■ Problem ■
Report how many lines below contain the word "jpOff". Write only that number.

---+---

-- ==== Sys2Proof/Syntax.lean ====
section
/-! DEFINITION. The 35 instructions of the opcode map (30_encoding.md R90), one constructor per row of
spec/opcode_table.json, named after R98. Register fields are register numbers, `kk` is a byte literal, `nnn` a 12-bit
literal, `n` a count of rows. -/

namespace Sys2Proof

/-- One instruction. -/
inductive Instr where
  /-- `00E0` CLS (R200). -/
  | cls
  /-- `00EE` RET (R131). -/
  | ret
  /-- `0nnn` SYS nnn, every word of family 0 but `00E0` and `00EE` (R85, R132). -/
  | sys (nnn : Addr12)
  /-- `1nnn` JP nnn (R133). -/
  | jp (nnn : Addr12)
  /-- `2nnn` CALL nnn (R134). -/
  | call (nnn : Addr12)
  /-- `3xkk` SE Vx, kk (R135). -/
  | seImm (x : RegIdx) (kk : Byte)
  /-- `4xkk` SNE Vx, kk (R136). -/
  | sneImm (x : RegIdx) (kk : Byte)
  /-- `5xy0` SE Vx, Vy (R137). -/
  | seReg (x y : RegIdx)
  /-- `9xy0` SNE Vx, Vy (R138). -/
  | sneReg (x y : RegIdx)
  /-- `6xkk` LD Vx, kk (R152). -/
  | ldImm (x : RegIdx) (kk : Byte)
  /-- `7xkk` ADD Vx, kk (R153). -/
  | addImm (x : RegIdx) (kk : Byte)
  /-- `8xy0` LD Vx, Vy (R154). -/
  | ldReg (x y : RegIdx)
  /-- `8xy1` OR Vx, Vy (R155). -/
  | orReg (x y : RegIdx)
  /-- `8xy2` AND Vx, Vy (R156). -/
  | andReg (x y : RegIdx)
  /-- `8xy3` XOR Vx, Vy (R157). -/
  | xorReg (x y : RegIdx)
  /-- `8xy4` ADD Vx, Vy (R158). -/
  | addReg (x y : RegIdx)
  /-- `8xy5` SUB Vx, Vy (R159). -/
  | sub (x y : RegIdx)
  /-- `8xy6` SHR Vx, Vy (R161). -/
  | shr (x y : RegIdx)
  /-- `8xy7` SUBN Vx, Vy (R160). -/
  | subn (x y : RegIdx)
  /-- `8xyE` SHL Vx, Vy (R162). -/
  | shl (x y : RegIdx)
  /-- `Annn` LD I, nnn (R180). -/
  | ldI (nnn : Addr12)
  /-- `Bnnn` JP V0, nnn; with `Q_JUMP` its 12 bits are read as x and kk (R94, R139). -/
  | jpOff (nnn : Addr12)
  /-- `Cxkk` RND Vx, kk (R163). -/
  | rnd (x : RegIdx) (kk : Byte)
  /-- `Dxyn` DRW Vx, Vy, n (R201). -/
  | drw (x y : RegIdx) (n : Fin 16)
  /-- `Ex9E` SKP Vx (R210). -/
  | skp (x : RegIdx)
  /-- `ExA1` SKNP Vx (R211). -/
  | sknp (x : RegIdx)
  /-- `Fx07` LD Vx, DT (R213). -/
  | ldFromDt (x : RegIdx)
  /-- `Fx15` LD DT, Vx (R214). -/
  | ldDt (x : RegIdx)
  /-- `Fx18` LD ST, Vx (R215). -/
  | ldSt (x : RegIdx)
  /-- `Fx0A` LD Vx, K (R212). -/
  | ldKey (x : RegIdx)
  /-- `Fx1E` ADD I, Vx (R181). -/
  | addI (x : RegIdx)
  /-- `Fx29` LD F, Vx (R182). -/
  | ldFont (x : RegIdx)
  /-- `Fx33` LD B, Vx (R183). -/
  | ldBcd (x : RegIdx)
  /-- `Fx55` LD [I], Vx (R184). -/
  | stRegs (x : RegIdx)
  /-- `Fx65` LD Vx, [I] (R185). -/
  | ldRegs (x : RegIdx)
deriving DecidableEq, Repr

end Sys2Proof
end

---+---

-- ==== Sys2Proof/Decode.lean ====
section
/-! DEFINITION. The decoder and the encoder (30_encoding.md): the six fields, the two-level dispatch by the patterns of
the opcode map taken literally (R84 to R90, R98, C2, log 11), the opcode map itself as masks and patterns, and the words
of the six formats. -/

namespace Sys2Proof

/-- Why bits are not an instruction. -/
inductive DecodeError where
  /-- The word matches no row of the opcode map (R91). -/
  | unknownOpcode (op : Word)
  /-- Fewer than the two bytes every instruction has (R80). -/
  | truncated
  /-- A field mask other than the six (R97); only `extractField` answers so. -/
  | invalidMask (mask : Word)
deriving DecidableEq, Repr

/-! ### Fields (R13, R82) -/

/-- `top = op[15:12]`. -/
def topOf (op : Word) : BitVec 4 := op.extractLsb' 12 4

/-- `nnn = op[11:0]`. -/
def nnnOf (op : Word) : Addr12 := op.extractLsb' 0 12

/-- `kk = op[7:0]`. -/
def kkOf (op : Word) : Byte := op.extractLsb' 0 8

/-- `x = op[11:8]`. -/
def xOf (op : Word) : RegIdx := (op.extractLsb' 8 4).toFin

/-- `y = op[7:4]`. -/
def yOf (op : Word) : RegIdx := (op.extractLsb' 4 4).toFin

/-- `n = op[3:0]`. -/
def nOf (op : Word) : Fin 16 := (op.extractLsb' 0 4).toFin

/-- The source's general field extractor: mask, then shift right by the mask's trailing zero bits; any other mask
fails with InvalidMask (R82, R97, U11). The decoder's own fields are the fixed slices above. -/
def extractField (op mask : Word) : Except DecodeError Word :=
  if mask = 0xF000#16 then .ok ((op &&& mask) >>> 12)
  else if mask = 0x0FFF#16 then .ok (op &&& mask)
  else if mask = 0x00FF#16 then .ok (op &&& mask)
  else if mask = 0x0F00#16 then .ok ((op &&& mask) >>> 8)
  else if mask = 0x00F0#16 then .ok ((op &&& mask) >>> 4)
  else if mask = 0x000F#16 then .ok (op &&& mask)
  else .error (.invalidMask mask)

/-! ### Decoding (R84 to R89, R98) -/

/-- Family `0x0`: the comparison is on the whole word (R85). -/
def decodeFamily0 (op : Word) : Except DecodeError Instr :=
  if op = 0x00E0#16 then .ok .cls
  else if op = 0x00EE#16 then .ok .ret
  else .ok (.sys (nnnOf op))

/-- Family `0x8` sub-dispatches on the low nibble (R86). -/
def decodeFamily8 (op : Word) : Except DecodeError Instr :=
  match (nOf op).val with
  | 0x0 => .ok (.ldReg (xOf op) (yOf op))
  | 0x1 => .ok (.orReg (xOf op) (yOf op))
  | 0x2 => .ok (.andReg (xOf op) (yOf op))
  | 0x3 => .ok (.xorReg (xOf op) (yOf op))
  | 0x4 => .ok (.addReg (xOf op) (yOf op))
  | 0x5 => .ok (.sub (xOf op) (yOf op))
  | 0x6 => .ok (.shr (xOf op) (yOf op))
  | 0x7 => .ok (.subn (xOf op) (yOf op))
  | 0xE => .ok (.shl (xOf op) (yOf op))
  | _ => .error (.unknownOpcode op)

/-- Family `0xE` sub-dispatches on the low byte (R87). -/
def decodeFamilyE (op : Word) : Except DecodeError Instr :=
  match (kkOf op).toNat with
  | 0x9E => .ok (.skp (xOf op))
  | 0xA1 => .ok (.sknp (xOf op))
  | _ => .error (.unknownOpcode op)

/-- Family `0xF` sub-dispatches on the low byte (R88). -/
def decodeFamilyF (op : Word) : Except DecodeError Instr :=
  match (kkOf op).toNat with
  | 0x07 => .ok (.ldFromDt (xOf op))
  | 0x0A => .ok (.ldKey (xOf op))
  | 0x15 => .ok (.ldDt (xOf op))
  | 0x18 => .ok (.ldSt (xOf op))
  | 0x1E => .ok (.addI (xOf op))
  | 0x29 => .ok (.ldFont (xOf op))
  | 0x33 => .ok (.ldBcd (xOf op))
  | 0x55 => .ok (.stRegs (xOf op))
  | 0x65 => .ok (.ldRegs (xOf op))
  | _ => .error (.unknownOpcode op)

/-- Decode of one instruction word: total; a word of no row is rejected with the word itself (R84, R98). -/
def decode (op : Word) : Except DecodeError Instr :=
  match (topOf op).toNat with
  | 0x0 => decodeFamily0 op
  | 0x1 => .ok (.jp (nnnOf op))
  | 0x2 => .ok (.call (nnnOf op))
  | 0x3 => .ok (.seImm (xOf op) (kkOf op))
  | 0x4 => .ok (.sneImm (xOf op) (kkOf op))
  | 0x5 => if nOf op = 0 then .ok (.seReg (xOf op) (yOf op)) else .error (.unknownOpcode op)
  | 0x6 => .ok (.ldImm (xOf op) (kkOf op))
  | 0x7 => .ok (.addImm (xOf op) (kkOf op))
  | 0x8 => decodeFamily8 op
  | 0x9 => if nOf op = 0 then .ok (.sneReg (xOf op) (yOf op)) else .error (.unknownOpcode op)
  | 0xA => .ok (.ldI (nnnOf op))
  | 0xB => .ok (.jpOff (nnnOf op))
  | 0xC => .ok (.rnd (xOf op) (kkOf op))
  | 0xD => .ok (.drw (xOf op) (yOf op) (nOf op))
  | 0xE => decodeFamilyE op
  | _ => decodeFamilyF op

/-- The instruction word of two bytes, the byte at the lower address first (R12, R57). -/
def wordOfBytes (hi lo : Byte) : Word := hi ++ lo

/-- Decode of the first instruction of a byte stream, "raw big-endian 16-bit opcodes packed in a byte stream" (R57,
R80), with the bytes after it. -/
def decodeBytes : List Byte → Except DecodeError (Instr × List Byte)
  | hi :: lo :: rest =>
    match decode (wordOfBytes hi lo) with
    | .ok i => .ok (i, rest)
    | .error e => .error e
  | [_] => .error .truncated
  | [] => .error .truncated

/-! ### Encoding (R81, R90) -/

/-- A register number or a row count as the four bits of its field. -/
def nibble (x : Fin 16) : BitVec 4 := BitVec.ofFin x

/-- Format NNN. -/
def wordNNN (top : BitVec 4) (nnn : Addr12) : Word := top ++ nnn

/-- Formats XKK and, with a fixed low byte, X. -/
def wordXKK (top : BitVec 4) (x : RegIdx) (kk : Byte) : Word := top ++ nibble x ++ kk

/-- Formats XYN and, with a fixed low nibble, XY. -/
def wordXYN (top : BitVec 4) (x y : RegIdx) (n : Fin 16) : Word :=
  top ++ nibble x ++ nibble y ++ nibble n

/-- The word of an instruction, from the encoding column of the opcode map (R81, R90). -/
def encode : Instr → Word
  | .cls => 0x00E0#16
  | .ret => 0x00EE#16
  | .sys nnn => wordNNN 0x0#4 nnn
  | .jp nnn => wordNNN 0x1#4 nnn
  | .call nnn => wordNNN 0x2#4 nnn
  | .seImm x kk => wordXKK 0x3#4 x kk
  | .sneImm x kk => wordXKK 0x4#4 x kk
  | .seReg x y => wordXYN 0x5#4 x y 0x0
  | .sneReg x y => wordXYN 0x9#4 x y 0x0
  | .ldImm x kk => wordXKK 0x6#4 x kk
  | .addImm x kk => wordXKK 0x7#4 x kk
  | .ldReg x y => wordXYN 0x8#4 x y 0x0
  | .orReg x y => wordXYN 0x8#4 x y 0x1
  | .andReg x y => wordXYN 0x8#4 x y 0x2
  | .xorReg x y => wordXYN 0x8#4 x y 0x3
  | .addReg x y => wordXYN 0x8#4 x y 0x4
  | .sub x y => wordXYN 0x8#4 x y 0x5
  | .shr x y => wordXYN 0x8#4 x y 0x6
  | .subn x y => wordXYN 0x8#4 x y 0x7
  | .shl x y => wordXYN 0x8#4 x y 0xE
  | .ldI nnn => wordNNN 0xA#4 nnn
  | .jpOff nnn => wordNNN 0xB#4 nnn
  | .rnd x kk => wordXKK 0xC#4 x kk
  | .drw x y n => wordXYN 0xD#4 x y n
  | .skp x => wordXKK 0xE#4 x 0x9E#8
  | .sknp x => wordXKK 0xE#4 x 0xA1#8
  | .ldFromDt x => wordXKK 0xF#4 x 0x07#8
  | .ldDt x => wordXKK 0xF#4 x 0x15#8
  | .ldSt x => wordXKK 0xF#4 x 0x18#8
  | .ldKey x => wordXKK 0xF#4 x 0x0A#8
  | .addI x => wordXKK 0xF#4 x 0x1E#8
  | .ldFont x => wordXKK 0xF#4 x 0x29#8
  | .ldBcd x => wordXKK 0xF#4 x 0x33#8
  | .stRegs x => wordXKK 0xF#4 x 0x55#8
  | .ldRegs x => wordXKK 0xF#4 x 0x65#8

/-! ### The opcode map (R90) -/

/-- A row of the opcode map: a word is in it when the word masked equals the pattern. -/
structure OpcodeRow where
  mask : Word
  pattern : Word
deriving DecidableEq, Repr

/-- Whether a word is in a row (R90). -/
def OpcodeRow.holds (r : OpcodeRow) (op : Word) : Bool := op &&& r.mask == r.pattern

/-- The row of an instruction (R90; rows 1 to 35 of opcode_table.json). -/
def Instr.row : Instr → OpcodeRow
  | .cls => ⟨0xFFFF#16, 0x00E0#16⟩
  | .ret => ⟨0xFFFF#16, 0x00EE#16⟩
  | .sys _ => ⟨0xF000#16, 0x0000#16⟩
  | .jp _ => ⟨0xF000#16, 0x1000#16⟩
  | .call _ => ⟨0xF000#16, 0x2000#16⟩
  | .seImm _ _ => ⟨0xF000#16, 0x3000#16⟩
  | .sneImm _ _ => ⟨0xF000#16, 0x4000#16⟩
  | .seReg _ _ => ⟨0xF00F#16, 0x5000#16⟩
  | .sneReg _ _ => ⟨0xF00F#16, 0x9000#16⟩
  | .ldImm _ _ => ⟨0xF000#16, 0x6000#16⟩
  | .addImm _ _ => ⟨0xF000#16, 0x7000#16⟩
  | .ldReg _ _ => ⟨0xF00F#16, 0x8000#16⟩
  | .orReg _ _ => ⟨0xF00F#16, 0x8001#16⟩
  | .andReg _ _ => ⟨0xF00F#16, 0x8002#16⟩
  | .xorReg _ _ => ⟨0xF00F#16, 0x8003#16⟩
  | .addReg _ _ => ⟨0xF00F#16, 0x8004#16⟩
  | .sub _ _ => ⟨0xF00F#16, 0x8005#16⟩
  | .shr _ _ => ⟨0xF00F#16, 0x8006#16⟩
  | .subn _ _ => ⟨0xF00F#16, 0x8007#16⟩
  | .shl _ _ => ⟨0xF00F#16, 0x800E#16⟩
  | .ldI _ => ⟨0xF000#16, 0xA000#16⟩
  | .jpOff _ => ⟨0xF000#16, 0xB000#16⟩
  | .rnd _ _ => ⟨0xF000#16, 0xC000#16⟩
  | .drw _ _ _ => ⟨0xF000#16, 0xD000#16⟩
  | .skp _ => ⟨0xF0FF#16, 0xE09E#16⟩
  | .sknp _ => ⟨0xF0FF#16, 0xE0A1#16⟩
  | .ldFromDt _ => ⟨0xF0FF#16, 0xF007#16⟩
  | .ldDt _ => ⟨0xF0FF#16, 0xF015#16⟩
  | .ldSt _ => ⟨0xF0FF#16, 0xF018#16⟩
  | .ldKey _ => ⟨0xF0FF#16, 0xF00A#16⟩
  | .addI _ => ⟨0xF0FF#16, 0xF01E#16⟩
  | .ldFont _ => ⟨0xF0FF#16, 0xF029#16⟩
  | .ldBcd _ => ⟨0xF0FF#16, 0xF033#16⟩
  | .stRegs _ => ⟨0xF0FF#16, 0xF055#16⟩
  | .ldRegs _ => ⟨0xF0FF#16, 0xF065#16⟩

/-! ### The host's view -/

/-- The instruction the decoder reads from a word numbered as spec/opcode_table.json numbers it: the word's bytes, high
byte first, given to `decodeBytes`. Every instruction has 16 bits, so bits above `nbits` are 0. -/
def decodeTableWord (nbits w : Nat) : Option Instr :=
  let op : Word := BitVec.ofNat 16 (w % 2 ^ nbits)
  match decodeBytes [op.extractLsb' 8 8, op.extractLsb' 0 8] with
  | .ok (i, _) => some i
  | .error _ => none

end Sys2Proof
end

---+---

■ Completed exercise ■
4